* **Work request**
Only lines holding the string "dispatchOpen" are wanted; copy each one from the material.

* **Records for this task**
[Start of section]

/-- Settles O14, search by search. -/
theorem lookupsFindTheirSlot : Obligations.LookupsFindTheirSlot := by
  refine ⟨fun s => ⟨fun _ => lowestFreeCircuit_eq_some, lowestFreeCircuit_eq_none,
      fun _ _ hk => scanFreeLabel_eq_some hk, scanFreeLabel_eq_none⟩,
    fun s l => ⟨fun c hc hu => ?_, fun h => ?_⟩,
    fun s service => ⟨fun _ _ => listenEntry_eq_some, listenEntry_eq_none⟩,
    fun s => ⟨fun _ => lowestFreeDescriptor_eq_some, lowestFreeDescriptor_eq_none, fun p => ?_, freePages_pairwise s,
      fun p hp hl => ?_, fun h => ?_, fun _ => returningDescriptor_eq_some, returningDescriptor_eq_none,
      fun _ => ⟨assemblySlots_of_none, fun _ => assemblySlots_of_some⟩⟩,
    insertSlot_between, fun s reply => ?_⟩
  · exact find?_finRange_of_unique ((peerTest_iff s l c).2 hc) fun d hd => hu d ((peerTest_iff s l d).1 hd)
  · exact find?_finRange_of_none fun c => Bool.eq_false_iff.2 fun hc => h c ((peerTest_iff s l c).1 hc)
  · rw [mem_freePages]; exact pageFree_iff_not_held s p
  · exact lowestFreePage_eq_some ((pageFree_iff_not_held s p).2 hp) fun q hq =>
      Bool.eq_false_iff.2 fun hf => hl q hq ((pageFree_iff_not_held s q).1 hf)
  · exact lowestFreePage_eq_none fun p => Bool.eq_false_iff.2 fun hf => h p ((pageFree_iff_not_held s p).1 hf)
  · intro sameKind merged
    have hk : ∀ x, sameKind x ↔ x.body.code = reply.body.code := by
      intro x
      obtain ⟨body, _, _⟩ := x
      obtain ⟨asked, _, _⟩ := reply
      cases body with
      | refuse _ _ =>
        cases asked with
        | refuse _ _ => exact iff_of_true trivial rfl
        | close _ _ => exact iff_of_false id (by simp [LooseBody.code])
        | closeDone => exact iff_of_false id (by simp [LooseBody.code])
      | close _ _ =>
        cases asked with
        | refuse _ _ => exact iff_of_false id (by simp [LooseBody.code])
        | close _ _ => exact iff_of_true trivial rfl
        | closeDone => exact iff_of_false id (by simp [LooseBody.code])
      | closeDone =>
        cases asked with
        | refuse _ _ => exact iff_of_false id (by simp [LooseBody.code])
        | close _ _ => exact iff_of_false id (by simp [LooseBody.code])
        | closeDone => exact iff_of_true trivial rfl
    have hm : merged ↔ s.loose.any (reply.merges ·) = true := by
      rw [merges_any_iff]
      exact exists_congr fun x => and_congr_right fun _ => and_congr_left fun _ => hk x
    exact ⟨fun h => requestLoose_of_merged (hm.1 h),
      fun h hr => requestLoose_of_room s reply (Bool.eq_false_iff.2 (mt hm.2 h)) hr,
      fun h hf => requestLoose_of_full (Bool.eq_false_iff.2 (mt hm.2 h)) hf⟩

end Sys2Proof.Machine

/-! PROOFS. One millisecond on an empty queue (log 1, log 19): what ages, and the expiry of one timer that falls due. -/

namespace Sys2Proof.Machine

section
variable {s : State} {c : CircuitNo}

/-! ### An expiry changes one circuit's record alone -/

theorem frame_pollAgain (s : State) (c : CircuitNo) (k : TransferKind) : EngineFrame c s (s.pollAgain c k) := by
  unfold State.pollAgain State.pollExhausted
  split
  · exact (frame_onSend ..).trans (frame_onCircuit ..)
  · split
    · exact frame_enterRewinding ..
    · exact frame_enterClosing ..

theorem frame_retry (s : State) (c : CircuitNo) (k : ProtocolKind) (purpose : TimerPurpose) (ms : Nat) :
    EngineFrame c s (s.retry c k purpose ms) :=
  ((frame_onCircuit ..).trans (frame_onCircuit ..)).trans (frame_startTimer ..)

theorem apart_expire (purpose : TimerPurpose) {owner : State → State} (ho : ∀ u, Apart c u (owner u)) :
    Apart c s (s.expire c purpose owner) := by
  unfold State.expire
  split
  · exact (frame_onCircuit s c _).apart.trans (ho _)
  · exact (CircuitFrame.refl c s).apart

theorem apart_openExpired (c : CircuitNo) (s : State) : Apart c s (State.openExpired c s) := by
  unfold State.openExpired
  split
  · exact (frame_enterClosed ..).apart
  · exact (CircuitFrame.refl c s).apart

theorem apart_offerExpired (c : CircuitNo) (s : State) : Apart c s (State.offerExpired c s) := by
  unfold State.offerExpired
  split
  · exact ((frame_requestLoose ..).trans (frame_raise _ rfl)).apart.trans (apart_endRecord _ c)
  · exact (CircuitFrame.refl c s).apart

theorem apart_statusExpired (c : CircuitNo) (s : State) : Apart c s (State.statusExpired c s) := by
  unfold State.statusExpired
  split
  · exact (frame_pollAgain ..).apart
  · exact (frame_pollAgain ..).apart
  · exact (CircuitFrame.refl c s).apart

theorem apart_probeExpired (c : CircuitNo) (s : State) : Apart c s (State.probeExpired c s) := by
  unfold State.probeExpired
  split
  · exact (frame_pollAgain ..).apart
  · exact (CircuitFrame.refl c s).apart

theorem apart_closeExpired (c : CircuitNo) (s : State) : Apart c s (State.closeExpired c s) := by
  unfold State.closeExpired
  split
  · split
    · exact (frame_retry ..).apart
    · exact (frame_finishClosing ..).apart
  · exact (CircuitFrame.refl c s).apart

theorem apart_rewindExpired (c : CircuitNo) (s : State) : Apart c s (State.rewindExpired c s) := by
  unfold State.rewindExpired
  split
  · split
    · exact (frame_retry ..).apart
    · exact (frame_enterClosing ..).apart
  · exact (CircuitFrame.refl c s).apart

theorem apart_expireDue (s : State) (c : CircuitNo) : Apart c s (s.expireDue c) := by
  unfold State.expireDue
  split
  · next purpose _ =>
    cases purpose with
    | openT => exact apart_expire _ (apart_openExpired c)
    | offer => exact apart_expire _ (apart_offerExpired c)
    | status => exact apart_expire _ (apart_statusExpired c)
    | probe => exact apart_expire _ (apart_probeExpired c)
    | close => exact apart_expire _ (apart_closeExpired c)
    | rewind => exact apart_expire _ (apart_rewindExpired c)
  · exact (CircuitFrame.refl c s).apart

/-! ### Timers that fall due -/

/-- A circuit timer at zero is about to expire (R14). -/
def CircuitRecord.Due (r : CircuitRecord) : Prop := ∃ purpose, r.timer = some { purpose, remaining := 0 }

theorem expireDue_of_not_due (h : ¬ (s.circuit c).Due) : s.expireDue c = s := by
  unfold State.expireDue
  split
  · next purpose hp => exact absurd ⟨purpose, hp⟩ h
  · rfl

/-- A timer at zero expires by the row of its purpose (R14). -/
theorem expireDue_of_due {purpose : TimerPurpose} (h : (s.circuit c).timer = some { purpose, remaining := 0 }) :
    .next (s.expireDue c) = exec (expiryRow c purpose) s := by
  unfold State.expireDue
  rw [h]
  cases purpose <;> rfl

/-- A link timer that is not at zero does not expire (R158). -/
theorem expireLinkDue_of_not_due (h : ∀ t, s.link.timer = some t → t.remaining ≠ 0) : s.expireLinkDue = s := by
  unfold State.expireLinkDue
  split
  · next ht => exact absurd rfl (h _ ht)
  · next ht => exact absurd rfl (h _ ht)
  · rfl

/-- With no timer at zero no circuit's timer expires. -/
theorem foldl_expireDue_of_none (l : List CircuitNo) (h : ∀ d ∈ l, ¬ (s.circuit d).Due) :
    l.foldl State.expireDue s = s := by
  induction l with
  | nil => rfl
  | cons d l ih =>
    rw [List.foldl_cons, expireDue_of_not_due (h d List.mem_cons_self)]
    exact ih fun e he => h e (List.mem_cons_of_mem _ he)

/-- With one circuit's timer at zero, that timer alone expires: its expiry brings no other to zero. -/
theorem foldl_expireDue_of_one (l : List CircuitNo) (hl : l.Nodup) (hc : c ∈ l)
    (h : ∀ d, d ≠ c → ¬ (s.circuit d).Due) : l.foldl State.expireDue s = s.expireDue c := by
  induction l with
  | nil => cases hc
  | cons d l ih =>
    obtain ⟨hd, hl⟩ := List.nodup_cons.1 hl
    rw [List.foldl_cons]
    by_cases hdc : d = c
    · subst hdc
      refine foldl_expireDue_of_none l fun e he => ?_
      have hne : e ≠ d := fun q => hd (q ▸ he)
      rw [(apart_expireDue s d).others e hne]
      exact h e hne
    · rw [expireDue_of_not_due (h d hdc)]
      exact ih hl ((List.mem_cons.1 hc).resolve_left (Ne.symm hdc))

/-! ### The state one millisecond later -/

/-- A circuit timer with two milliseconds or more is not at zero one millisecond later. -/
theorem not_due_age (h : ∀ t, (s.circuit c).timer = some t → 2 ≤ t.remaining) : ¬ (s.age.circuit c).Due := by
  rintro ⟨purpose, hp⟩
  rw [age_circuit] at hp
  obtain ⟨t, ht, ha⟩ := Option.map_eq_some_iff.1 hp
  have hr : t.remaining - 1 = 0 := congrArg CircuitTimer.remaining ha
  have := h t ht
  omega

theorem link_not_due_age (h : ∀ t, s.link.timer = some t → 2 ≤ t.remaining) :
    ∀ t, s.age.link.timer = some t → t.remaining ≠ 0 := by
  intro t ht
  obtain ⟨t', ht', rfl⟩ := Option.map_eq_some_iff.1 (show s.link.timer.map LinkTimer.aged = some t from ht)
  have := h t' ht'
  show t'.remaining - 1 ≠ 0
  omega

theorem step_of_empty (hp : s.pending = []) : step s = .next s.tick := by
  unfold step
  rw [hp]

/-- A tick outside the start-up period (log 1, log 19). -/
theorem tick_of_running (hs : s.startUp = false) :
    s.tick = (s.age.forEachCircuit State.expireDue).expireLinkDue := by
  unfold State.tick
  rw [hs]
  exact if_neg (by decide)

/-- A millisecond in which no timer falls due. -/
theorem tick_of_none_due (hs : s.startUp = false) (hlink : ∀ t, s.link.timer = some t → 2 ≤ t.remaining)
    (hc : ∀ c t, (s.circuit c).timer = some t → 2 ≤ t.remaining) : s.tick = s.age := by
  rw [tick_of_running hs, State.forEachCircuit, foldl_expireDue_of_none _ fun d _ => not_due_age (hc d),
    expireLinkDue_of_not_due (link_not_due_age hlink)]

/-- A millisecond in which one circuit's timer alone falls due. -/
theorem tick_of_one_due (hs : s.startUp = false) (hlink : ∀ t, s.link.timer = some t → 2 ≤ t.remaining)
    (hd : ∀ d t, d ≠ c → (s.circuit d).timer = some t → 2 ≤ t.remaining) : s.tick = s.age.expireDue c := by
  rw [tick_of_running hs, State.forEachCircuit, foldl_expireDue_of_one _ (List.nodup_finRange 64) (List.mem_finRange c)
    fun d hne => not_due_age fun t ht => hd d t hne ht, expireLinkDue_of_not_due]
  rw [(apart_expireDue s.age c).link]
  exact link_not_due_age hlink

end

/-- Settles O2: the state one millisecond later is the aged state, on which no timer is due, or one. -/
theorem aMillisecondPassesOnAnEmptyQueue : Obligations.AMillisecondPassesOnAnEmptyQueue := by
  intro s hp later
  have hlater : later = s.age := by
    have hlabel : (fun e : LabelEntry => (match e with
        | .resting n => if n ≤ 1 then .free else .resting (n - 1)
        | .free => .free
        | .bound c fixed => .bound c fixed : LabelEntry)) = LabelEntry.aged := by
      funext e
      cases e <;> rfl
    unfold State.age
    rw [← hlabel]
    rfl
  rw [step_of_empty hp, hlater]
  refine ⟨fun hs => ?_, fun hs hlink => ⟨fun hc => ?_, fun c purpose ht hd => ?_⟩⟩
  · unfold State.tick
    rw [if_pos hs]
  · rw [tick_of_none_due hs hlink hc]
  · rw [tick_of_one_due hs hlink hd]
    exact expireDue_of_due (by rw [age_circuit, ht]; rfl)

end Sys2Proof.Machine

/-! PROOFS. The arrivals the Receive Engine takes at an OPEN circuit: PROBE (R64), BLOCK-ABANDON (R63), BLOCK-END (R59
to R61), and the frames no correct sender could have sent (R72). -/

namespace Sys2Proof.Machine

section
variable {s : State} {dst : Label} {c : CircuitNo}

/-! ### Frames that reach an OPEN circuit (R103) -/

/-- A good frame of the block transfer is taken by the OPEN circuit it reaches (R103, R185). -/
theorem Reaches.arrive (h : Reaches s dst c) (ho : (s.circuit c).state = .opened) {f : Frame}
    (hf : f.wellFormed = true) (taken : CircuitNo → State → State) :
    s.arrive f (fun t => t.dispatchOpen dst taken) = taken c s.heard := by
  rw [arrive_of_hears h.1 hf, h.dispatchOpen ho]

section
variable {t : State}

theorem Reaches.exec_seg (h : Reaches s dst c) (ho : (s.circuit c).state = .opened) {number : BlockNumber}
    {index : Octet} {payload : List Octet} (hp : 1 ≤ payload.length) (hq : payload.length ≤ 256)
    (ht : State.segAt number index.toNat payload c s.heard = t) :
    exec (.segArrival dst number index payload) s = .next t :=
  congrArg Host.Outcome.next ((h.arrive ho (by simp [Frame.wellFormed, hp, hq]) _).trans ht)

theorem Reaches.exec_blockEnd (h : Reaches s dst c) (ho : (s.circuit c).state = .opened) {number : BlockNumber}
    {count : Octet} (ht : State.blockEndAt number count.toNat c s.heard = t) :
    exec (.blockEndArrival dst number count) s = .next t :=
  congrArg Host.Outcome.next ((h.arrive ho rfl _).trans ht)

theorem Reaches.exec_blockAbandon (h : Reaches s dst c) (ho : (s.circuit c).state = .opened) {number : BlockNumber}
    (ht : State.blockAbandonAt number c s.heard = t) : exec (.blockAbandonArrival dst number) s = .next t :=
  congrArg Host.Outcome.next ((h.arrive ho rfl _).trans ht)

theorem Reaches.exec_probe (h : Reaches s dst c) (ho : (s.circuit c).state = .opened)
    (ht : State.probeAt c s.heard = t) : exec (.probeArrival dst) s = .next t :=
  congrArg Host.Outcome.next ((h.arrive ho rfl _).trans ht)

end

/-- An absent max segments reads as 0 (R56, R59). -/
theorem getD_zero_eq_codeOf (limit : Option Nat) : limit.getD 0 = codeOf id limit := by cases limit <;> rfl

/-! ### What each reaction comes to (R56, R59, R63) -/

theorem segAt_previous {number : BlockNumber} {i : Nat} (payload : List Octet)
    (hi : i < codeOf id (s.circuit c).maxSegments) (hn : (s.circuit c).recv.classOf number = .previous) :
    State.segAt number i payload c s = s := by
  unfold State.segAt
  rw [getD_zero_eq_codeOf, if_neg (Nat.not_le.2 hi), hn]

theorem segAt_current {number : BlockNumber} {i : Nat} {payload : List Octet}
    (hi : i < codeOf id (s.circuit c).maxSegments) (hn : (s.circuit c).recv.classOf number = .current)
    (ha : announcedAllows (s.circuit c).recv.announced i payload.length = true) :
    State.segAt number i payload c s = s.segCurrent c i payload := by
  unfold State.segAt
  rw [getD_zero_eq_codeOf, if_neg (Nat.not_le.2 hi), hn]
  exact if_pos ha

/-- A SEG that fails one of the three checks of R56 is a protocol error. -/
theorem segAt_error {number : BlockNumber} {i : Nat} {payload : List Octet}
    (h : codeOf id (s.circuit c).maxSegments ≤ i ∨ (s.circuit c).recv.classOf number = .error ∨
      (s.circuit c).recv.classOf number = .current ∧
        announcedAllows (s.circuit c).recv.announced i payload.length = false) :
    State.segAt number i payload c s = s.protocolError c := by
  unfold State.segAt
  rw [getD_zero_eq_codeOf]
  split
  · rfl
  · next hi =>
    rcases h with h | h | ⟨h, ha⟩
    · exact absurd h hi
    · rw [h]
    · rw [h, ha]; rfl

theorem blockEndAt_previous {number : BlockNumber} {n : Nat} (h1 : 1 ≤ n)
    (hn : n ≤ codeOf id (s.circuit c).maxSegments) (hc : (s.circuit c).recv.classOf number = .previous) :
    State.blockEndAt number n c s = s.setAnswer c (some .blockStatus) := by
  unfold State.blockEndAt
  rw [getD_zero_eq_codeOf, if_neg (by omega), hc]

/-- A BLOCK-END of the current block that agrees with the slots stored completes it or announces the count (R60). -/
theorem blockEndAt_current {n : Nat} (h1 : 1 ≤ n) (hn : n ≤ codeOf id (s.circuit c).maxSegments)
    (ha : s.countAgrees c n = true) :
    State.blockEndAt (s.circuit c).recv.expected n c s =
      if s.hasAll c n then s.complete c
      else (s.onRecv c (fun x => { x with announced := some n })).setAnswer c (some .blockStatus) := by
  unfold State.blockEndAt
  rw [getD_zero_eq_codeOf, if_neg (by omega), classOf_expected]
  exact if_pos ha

[End of section]
[Start of section]

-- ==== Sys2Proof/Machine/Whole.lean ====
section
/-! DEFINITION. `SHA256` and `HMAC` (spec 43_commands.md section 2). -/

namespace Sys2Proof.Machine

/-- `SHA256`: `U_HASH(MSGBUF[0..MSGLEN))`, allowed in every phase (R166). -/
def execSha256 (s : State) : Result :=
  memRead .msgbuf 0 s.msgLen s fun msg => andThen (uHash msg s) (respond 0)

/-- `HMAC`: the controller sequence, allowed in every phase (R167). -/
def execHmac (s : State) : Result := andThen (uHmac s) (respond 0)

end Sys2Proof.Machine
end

[End of section]

* **Exercise output**
    s.arrive f (fun t => t.dispatchOpen dst taken) = taken c s.heard := by
  rw [arrive_of_hears h.1 hf, h.dispatchOpen ho]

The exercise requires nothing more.